-- ==== Sys2Proof/Syntax.lean ====
section
/-! DEFINITION. The instructions and events of the machine: one constructor for each row of spec/opcode_table.json. The operands of an instruction are the fields of its word, named as the table names them (for the RV64 base, as the published specification does); the operands of an event say which agent it happens to, and what arrives from outside. The rows stand in the order: Yalzin words, RV64 base, events. -/

namespace Sys2Proof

WHAT YOU NEED TO DO ::
Please repeat the material above word for word.

TASK OUTPUT ::
-- ==== Sys2Proof/Syntax.lean ====
section
/-! DEFINITION. The instructions and events of the machine: one constructor for each row of spec/opcode_table.json. The operands of an instruction are the fields of its word, named as the table names them (for the RV64 base, as the published specification does); the operands of an event say which agent it happens to, and what arrives from outside. The rows stand in the order: Yalzin words, RV64 base, events. -/

namespace Sys2Proof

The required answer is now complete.